Speaker
Description
Transformers are becoming increasingly popular in fields such as natural language processing, speech processing, and computer vision. However, due to the high memory bandwidth and power requirements of Transformers, contemporary hardware is gradually unable to keep pace with the trend of larger models. To improve hardware efficiency and increase throughput and reduce latency, there has been a shift towards using FPGAs to implement existing Transformer algorithms. Compared to GPUs, FPGAs offer more on-chip Block RAM, allowing for the deployment of more medium-sized models for acceleration on FPGAs. However, as input sequences grow longer, larger buffers are needed on the FPGA to temporarily store these long sequences.

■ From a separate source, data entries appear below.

/-! Descriptors (R132, R175). -/

/-- The fields of an engine descriptor; `form`, `nnz` and `metaAddr` are an SE's, `quadShape` and `quad` an ME's. -/
structure Desc where
  op : Nat
  quadShape : Bool
  quad : Nat
  form : Nat
  fmtA : Nat
  fmtB : Nat
  m : Nat
  n : Nat
  tag : Nat
  k : Nat
  init : Nat
  drain : Nat
  outFmt : Nat
  nonsat : Bool
  aSrc : Nat
  chainSrc : Nat
  outDest : Nat
  vuSel : Nat
  aAddr : Nat
  bAddr : Nat
  metaAddr : Nat
  scaleA : Nat
  scaleB : Nat
  outAddr : Nat
  stride : Nat
  initAddr : Nat
  chainAddr : Nat
  chainEng : Nat
  chainQuad : Nat
  chainTag : Nat
  outScale : Nat
  nnz : Nat
  deriving DecidableEq, Repr

/-- The fields that 64 bytes spell. -/
def parseDesc (se : Bool) (b : List Byte) : Desc :=
  let at_ (me s n : Nat) : Nat := leAt b (if se then s else me) n
  let shape := leAt b 1 1
  let ctl := leAt b 0xF 1
  let ce := at_ 0x30 0x35 1
  { op := leAt b 0 1, quadShape := !se && bitOf shape 0, quad := if se then 0 else bitsOf shape 1 2, form := shape,
    fmtA := leAt b 2 1, fmtB := leAt b 3 1, m := leAt b 4 1, n := leAt b 5 1, tag := bitsOf (leAt b 6 2) 0 12,
    k := leAt b 8 4, init := leAt b 0xC 1, drain := leAt b 0xD 1, outFmt := leAt b 0xE 1, nonsat := bitOf ctl 0,
    aSrc := bitsOf ctl 1 1, chainSrc := bitsOf ctl 2 2, outDest := bitsOf ctl 4 2, vuSel := bitsOf ctl 6 2,
    aAddr := leAt b 0x10 4, bAddr := leAt b 0x14 4, metaAddr := leAt b 0x18 4, scaleA := at_ 0x18 0x1C 4,
    scaleB := at_ 0x1C 0x20 4, outAddr := at_ 0x20 0x24 4, stride := at_ 0x24 0x28 4, initAddr := at_ 0x28 0x2C 4,
    chainAddr := at_ 0x2C 0x30 4, chainEng := if se then bitsOf ce 0 3 else bitsOf ce 0 6,
    chainQuad := if se then 0 else bitsOf ce 6 2, chainTag := at_ 0x32 0x36 2, outScale := at_ 0x34 0x38 4,
    nnz := leAt b 0x34 1 }

/-- Rows of the shape: 32, 16 in quadrant shape and for an SE. -/
def Desc.rows (d : Desc) (se : Bool) : Nat := if se || d.quadShape then 16 else 32

/-- Columns of the shape's layouts: 32, 16 in quadrant shape. -/
def Desc.cols (d : Desc) : Nat := if d.quadShape then 16 else 32

/-- The row of R109 in which two formats pair. -/
def pairRow (a b : Nat) : Option Nat :=
  if a = 0 ∧ b = 0 then some 1
  else if a ≤ 4 ∧ b ≤ 4 then some 2
  else if a = 5 ∧ b = 5 then some 3
  else if a = 6 ∧ b = 6 then some 4
  else if a = 0xD ∧ b = 0xD then some 5
  else if isMx a && isMx b then some 6
  else if (a = 7 ∨ a = 8) ∧ (b = 7 ∨ b = 8) then some 7
  else none

/-- The pairing's group size (R109, R110). -/
def groupOf (row : Nat) : Nat := if row = 1 then 2 else if row = 5 ∨ row = 6 then 32 else 1

/-- Twice the products per MAC per cycle of an ME (R109). -/
def rate2 (row : Nat) : Nat := if row = 1 ∨ row = 5 then 4 else if row = 3 ∨ row = 4 then 1 else 2

/-- Stored products per cycle of an SE's cell (R172). -/
def lanesOf (row : Nat) : Nat := rate2 row

/-- The accumulator is INT32 (R109 row 7). -/
def Desc.isInt (d : Desc) : Bool := pairRow d.fmtA d.fmtB == some 7

/-- The group size of a descriptor. -/
def Desc.group (d : Desc) : Nat := groupOf ((pairRow d.fmtA d.fmtB).getD 2)

/-- Beat cycles (R130, R172). -/
def Desc.beats (d : Desc) (se : Bool) : Nat :=
  let row := (pairRow d.fmtA d.fmtB).getD 2
  if se then
    let l := lanesOf row
    if d.form = 1 then (d.k + 2 * l - 1) / (2 * l)
    else d.k / 32 * max (fmtBits d.fmtA / 2) ((d.nnz + l - 1) / l)
  else d.k * 2 / rate2 row

/-- Bytes that a run of elements takes. -/
def byteLen (bits n : Nat) : Nat := (bits * n + 7) / 8

/-- An extent starts 64 B aligned and lies within a limit. -/
def fits (addr n limit : Nat) : Bool := addr % 64 == 0 && decide (addr + n ≤ limit)

/-- Some byte of a list that is to be 0 is not. -/
def anySet (bs : List Byte) : Bool := bs.any (fun b => b != 0)

/-- A reserved field or bit is set (R132, R134, R175): reason 0x1. -/
def Desc.reserved (d : Desc) (se : Bool) (b : List Byte) : Bool :=
  let mxOut := d.drain == 2 && isMx d.outFmt
  let addrs := [d.aAddr, d.bAddr, d.scaleA, d.scaleB, d.outAddr, d.initAddr, d.chainAddr, d.outScale] ++ (if se then [d.metaAddr] else [])
  (d.op != 1 && d.op != 2) || decide (leAt b 6 2 ≥ 4096) || decide (d.init > 2) || addrs.any (fun a => decide (a ≥ 2 ^ 28)) ||
  decide (d.chainTag ≥ 4096) || (d.chainSrc != 1 && d.chainTag != 0) || (!mxOut && d.outScale != 0) ||
  (if se then decide (leAt b 0x35 1 ≥ 8) || anySet (b.drop 0x3C)
   else decide (leAt b 1 1 ≥ 8) || (!d.quadShape && d.quad != 0) || anySet ((b.drop 0x31).take 1) || anySet (b.drop 0x38)) ||
  (d.op == 2 && (anySet ((b.drop 1).take 7) || anySet ((b.drop 0xC).take 4) ||
    (if se then anySet ((b.drop 0x14).take 0x10) || anySet (b.drop 0x28) else anySet ((b.drop 0x14).take 0xC) || anySet (b.drop 0x24))))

Therefore, this paper proposes using Flash Attention within a blocked computation flow architecture to reduce the usage of Attention in Block RAM and its bandwidth requirements. Nonetheless, due to the necessity of using more Block RAM to store QKV instead of accessing HBM, designs often struggle to complete Place\&Route. As a solution, before the hardware synthesis compilation stage, an optimized mixed precision configuration is derived using post-training quantized models along with a Block RAM estimator in conjunction with a simulated annealing method. This approach not only significantly reduces the design period, but also allows for a reduction of Block RAM utilization by approximately 20%~40% without substantially affecting accuracy. When implementing Transformer-related algorithms on FPGAs using high-level synthesis techniques, power efficiency can be improved by 61%~321% compared to other studies.